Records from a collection
-------

theorem presentUncovered_agrees (s : State) : Agrees Field.reports s (presentUncovered s) := present_agrees ..

theorem presentStationFull_agrees (s : State) : Agrees Field.reports s (presentStationFull s) := present_agrees ..

theorem presentReeferFull_agrees (s : State) : Agrees Field.reports s (presentReeferFull s) := present_agrees ..

theorem presentBatchOverflow_agrees (s : State) : Agrees Field.reports s (presentBatchOverflow s) :=
  present_agrees ..

theorem presentPoolLow_agrees (s : State) : Agrees Field.reports s (presentPoolLow s) := present_agrees ..

theorem presentMapInvalid_agrees (s : State) : Agrees Field.reports s (presentMapInvalid s) := present_agrees ..

theorem presentAll_agrees (s : State) : Agrees Field.reports s (presentAll s) :=
  (((((presentUncovered_agrees s).step (presentStationFull_agrees _)).step (presentReeferFull_agrees _)).step
    (presentBatchOverflow_agrees _)).step (presentMapInvalid_agrees _)).step (presentPoolLow_agrees _)

/-! ### Reefer Consolidator -/

/-- What the work of the Reefer Consolidator may touch. -/
abbrev Field.reefers : List Field := [.rcn, .ntu, .ctb, .flight]

theorem rcnStats_agrees (f : RcnStats → RcnStats) (s : State) : Agrees [.rcn] s (s.rcnStats f) := setRcn_agrees ..

theorem setReefer_agrees (k : Nat) (r : Reefer) (s : State) : Agrees [.rcn] s (s.setReefer k r) := setRcn_agrees ..

theorem discardSending_agrees (s : State) : Agrees [.rcn] s (discardSending s) := setRcn_agrees ..

theorem carryOutSwap_agrees (s : State) : Agrees Field.reefers s (carryOutSwap s) := by
  unfold carryOutSwap
  dsimp only
  split
  · exact (((setRcn_agrees ..).mono (by decide)).step (presentBatchOverflow_agrees _)).step (handOff_agrees ..)
  · exact ((((setRcn_agrees ..).mono (by decide)).step (presentBatchOverflow_agrees _)).step
      (portDownDrop_agrees ..)).step (discardSending_agrees _)

theorem swapDue_agrees (s : State) : Agrees Field.reefers s (swapDue s) := by
  unfold swapDue
  split
  · exact carryOutSwap_agrees s
  · exact (setRcn_agrees ..).mono (by decide)

theorem waitingSwap_agrees (s : State) : Agrees Field.reefers s (waitingSwap s) := by
  unfold waitingSwap
  split
  · exact carryOutSwap_agrees s
  · exact (presentBatchOverflow_agrees s).mono (by decide)

theorem batchTransmitted_agrees (s : State) : Agrees Field.reefers s (batchTransmitted s) :=
  ((setRcn_agrees ..).mono (by decide)).step (waitingSwap_agrees _)

theorem batchDiscarded_agrees (s : State) : Agrees Field.reefers s (batchDiscarded s) :=
  ((discardSending_agrees s).mono (by decide)).step (waitingSwap_agrees _)

theorem batchAppend_agrees (k : Nat) (st : EntryState) (s : State) : Agrees Field.reefers s (batchAppend k st s) := by
  unfold batchAppend
  split
  · exact .refl _ s
  · dsimp only
    split
    · exact (setRcn_agrees ..).mono (by decide)
    all_goals
      split
      · have h : ∀ t, Agrees Field.reefers s t → Agrees Field.reefers s (swapDue t) :=
          fun t h => h.step (swapDue_agrees t)
        have g : ∀ t, Agrees Field.reefers s t → Agrees Field.reefers s (presentBatchOverflow t) :=
          fun t h => h.step (presentBatchOverflow_agrees t)
        apply g
        split
        · apply h
          split
          · exact (((setRcn_agrees ..).step (setReefer_agrees ..)).step (setRcn_agrees ..)).mono (by decide)
          · exact ((setRcn_agrees ..).step (setReefer_agrees ..)).mono (by decide)
        · split
          · exact (((setRcn_agrees ..).step (setReefer_agrees ..)).step (setRcn_agrees ..)).mono (by decide)
          · exact ((setRcn_agrees ..).step (setReefer_agrees ..)).mono (by decide)
      · exact ((setReefer_agrees ..).step (rcnStats_agrees ..)).mono (by decide)

theorem forwardTo_agrees (p : Port) (q : QClass) (f : Frame) (s : State) :
    Agrees Field.reports s (forwardTo p q f s) := by
  unfold forwardTo
  split
  · exact (handOff_agrees ..).mono (by decide)
  · exact portDownDrop_agrees ..

/-- What taking a reefer report may touch. -/
abbrev Field.report : List Field := [.rcn, .fsq, .ntu, .ctb, .flight]

theorem alarmPath_agrees (f : Frame) (arrival trunk : Port) (s : State) :
    Agrees Field.report s (alarmPath f arrival trunk s) := by
  unfold alarmPath
  dsimp only
  split
  · exact ((((offer_agrees ..).mono (by decide)).step (rcnStats_agrees ..)).step (raise_agrees ..)).step
      (forwardTo_agrees ..)
  · exact ((((offer_agrees ..).mono (by decide)).step (rcnStats_agrees ..)).step (addDrop_agrees ..)).step
      (raise_agrees ..)

theorem acceptReport_agrees (k : Nat) (r : Reefer) (new : Readings) (b : Bool) (fresh : List Byte) (f : Frame)
    (arrival trunk : Port) (s : State) :
    Agrees Field.report s (acceptReport k r new b fresh f arrival trunk s) := by
  unfold acceptReport
  dsimp only
  have h1 : Agrees Field.report s ((s.setReefer k (r.updated new s.seconds)).rcnStats
      (fun x => { x with accepted := countUp x.accepted 1 })) :=
    ((setReefer_agrees ..).step (rcnStats_agrees ..)).mono (by decide)
  split
  · split
    · exact h1.step (batchAppend_agrees ..)
    · exact (h1.step (alarmPath_agrees ..)).step (batchAppend_agrees ..)
  · split
    · exact h1
    · exact h1.step (alarmPath_agrees ..)

theorem takeReport_agrees (f : Frame) (arrival trunk : Port) (s : State) :
    Agrees Field.report s (takeReport f arrival trunk s) := by
  unfold takeReport
  split
  · exact ((rcnStats_agrees ..).mono (by decide)).step (addDrop_agrees ..)
  · rename_i rep hrep
    have h0 : Agrees Field.report s
        (if rep.truncated then s.rcnStats (fun x => { x with truncations := countUp x.truncations 1 }) else s) := by
      split
      · exact (rcnStats_agrees ..).mono (by decide)
      · exact .refl _ s
    revert h0
    generalize (if rep.truncated then s.rcnStats (fun x => { x with truncations := countUp x.truncations 1 })
      else s) = s0
    intro h0
    dsimp only
    split
    · split
      · exact (h0.step (rcnStats_agrees ..)).step (forwardTo_agrees ..)
      · exact (((h0.step (setReefer_agrees ..)).step (rcnStats_agrees ..)).step (presentReeferFull_agrees _)).step
          (acceptReport_agrees ..)
    · split
      · exact (h0.step (rcnStats_agrees ..)).step (addDrop_agrees ..)
      · exact (h0.step (rcnStats_agrees ..)).step (addDrop_agrees ..)
      · exact h0.step (acceptReport_agrees ..)
      · exact (h0.step (rcnStats_agrees ..)).step (acceptReport_agrees ..)

theorem removeReefer_agrees (k : Nat) (s : State) : Agrees Field.reefers s (removeReefer k s) :=
  ((setRcn_agrees ..).mono (by decide)).step (presentReeferFull_agrees _)

theorem catchUp_agrees (k : Nat) (r : Reefer) (s : State) : Agrees Field.reefers s (catchUp k r s) := by
  unfold catchUp
  split
  · exact batchAppend_agrees ..
  · exact .refl _ s

theorem retireReefer_agrees (k : Nat) (r : Reefer) (s : State) : Agrees Field.reefers s (retireReefer k r s) := by
  unfold retireReefer
  split
  · exact ((batchAppend_agrees ..).step (removeReefer_agrees ..)).step (rcnStats_agrees ..)
  · exact batchAppend_agrees ..

theorem visitReefer_agrees (k : Nat) (r : Reefer) (s : State) : Agrees Field.reefers s (visitReefer k r s) := by
  unfold visitReefer
  split
  · exact ((setReefer_agrees ..).mono (by decide)).step (catchUp_agrees ..)
  · dsimp only
    split
    · exact ((setReefer_agrees ..).mono (by decide)).step (retireReefer_agrees ..)
    · split
      · exact (((setReefer_agrees ..).mono (by decide)).step (raise_agrees ..)).step (batchAppend_agrees ..)
      · split
        · exact (((setReefer_agrees ..).mono (by decide)).step (raise_agrees ..)).step (batchAppend_agrees ..)
        · exact ((setReefer_agrees ..).mono (by decide)).step (catchUp_agrees ..)

theorem advanceReeferSweep_agrees (k : Nat) (s : State) : Agrees [.rcn] s (advanceReeferSweep k s) := by
  unfold advanceReeferSweep
  split
  · exact setRcn_agrees ..
  · split <;> exact setRcn_agrees ..

/-! ### Crane Link Supervisor -/

/-- What the work of the Crane Link Supervisor may touch. -/
abbrev Field.cranes : List Field := [.links, .ntu, .ctb, .flight]

theorem linkCounts_agrees (l : LinkNo) (f : LinkCounts → LinkCounts) (s : State) :
    Agrees [.links] s (s.linkCounts l f) := setLink_agrees ..

theorem sendSpan_agrees (e : SpanEvent) (s : State) : Agrees [.flight] s (sendSpan e s) := setFlight_agrees ..

theorem sendSpanFor_agrees (mk : Nat → SpanEvent) (g : Option Nat) (s : State) :
    Agrees [.flight] s (sendSpanFor mk g s) := by
  cases g
  · exact .refl _ s
  · exact sendSpan_agrees ..

theorem sendAdvisory_agrees (l : LinkNo) (a : AdvisoryState) (s : State) :
    Agrees Field.reports s (sendAdvisory l a s) := by
  unfold sendAdvisory
  dsimp only
  split
  · exact (handOff_agrees ..).mono (by decide)
  · exact portDownDrop_agrees ..

theorem primingCopy_agrees (q : QPort) (x : Link) (s : State) : Agrees [.flight] s (primingCopy q x s) := by
  unfold primingCopy
  split
  · exact .refl _ s
  · exact handOff_agrees ..

theorem actOnTarget_agrees (l : LinkNo) (x : Link) (q : QPort) (s : State) :
    Agrees [.links, .flight] s (actOnTarget l x q s) := by
  unfold actOnTarget
  split
  · split
    · exact (setLink_agrees ..).mono (by decide)
    · exact ((setLink_agrees ..).mono (by decide)).step (primingCopy_agrees ..)
  · split
    · exact (setLink_agrees ..).mono (by decide)
    · exact (setLink_agrees ..).mono (by decide)
    · split
      · exact ((setLink_agrees ..).mono (by decide)).step (primingCopy_agrees ..)
      · exact (setLink_agrees ..).mono (by decide)
    · split
      · exact ((setLink_agrees ..).mono (by decide)).step (primingCopy_agrees ..)
      · exact (setLink_agrees ..).mono (by decide)
    · exact .refl _ s

theorem cellCheck_agrees (l : LinkNo) (s : State) : Agrees [.links, .flight] s (cellCheck l s) := by
  unfold cellCheck
  dsimp only
  split
  · exact (setLink_agrees ..).mono (by decide)
  · split
    · exact (setLink_agrees ..).mono (by decide)
    · exact ((setLink_agrees ..).mono (by decide)).step (actOnTarget_agrees ..)

theorem restoreNotice_agrees (l : LinkNo) (b : LinkState) (s : State) :
    Agrees Field.reports s (restoreNotice l b s) := by
  unfold restoreNotice
  split
  · exact (sendAdvisory_agrees ..).step (raise_agrees ..)
  · exact (sendAdvisory_agrees ..).step (raise_agrees ..)
  all_goals exact .refl _ s

theorem acceptSpan_agrees (b : LinkState) (g : Option Nat) (s : State) : Agrees [.flight] s (acceptSpan b g s) := by
  unfold acceptSpan
  split
  · exact sendSpanFor_agrees ..
  · exact sendSpanFor_agrees ..
  all_goals exact .refl _ s

theorem acceptControl_agrees (l : LinkNo) (f : Frame) (a : QPort) (trunk : Port) (s : State) :
    Agrees Field.cranes s (acceptControl l f a trunk s) := by
  unfold acceptControl
  dsimp only
  have h : ∀ y, Agrees Field.cranes s
      (acceptSpan (s.link l).state (s.link l).segment (restoreNotice l (s.link l).state (s.setLink l y))) :=
    fun y => (((setLink_agrees l y s).mono (by decide)).step (restoreNotice_agrees ..)).step (acceptSpan_agrees ..)
  split
  · exact ((h _).step (presentUncovered_agrees _)).step (forwardTo_agrees ..)
  · exact (h _).step (forwardTo_agrees ..)

theorem uplinkControl_agrees (l : LinkNo) (f : Frame) (a : QPort) (trunk : Port) (s : State) :
    Agrees Field.cranes s (uplinkControl l f a trunk s) := by
  unfold uplinkControl
  split
  · exact acceptControl_agrees ..
  all_goals exact ((linkCounts_agrees ..).mono (by decide)).step (addDrop_agrees ..)

theorem deliverControl_agrees (x : Link) (f : Frame) (s : State) : Agrees Field.reports s (deliverControl x f s) := by
  unfold deliverControl
  dsimp only
  have h := Agrees.foldl (c := Field.reports) (f := fun t q => portDownDrop (QPort.port q) t)
    (fun t q => portDownDrop_agrees (QPort.port q) t)
    (x.deliveryPorts.filter (fun q => !s.usable (QPort.port q))) s
  split
  · exact h
  · exact h.step (handOff_agrees ..)

/-- What the admission of a downlink control frame may touch. -/
abbrev Field.control : List Field := [.links, .fsq, .ntu, .ctb, .flight]

theorem downlinkControl_agrees (l : LinkNo) (f : Frame) (a : Port) (s : State) :
    Agrees Field.control s (downlinkControl l f a s) := by
  unfold downlinkControl
  dsimp only
  split
  · exact ((linkCounts_agrees ..).mono (by decide)).step (addDrop_agrees ..)
  · split
    · exact (((linkCounts_agrees ..).mono (by decide)).step (addDrop_agrees ..)).step (raise_agrees ..)
    · split
      · exact (((offer_agrees ..).mono (by decide)).step (setLink_agrees ..)).step (deliverControl_agrees ..)
      · exact (((offer_agrees ..).mono (by decide)).step (addDrop_agrees ..)).step (bump_agrees ..)

theorem moveSpan_agrees (x : Link) (g : Nat) (s : State) : Agrees [.flight] s (moveSpan x g s) := by
  unfold moveSpan
  split
  · exact (sendSpanFor_agrees ..).step (sendSpan_agrees ..)
  · exact .refl _ s

theorem positionReport_agrees (l : LinkNo) (f : Frame) (a : Port) (s : State) :
    Agrees Field.cranes s (positionReport l f a s) := by
  unfold positionReport
  split
  · exact ((addDrop_agrees ..).mono (by decide)).step (bump_agrees ..)
  · dsimp only
    split
    · exact ((setLink_agrees ..).mono (by decide)).step (presentUncovered_agrees _)
    · exact ((((setLink_agrees ..).mono (by decide)).step (moveSpan_agrees ..)).step (cellCheck_agrees ..)).step
        (presentUncovered_agrees _)

theorem lapse_agrees (l : LinkNo) (s : State) : Agrees Field.cranes s (lapse l s) :=
  ((((setLink_agrees ..).mono (by decide)).step (sendSpanFor_agrees ..)).step (sendAdvisory_agrees ..)).step
    (raise_agrees ..)

theorem superviseLink_agrees (l : LinkNo) (s : State) : Agrees Field.cranes s (superviseLink l s) := by
  unfold superviseLink
  dsimp only
  split
  · exact (((setLink_agrees ..).mono (by decide)).step (lapse_agrees ..)).step (presentUncovered_agrees _)
  · split
    · exact ((((setLink_agrees ..).mono (by decide)).step (sendAdvisory_agrees ..)).step (raise_agrees ..)).step
        (presentUncovered_agrees _)
    · exact (setLink_agrees ..).mono (by decide)

theorem takeLinkEvent_agrees {e : LinkEvent} {s t : State} (h : takeLinkEvent e s = some t) :
    Agrees [.flight] s t := by
  unfold takeLinkEvent at h
  split at h
  · cases h; exact setFlight_agrees ..
  · cases h

theorem linkDownAt_agrees (l : LinkNo) (p : Port) (s : State) : Agrees [.links, .flight] s (linkDownAt l p s) := by
  unfold linkDownAt
  dsimp only
  split
  · exact .refl _ s
  · split
    · split
      · exact (setLink_agrees ..).mono (by decide)
      · split
        · exact ((setLink_agrees ..).mono (by decide)).step (cellCheck_agrees ..)
        · exact .refl _ s
    · split
      · exact cellCheck_agrees ..
      · exact .refl _ s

-------

**EXERCISE**
Send back an exact copy of only the lines from the line with "unfold takeReport" up to and including the line with "(rcnStats_agrees ..)).step (forwardTo_agrees ..)" in the data above.

**RESULT OF THE EXERCISE**
  unfold takeReport
  split
  · exact ((rcnStats_agrees ..).mono (by decide)).step (addDrop_agrees ..)
  · rename_i rep hrep
    have h0 : Agrees Field.report s
        (if rep.truncated then s.rcnStats (fun x => { x with truncations := countUp x.truncations 1 }) else s) := by
      split
      · exact (rcnStats_agrees ..).mono (by decide)
      · exact .refl _ s
    revert h0
    generalize (if rep.truncated then s.rcnStats (fun x => { x with truncations := countUp x.truncations 1 })
      else s) = s0
    intro h0
    dsimp only
    split
    · split
      · exact (h0.step (rcnStats_agrees ..)).step (forwardTo_agrees ..)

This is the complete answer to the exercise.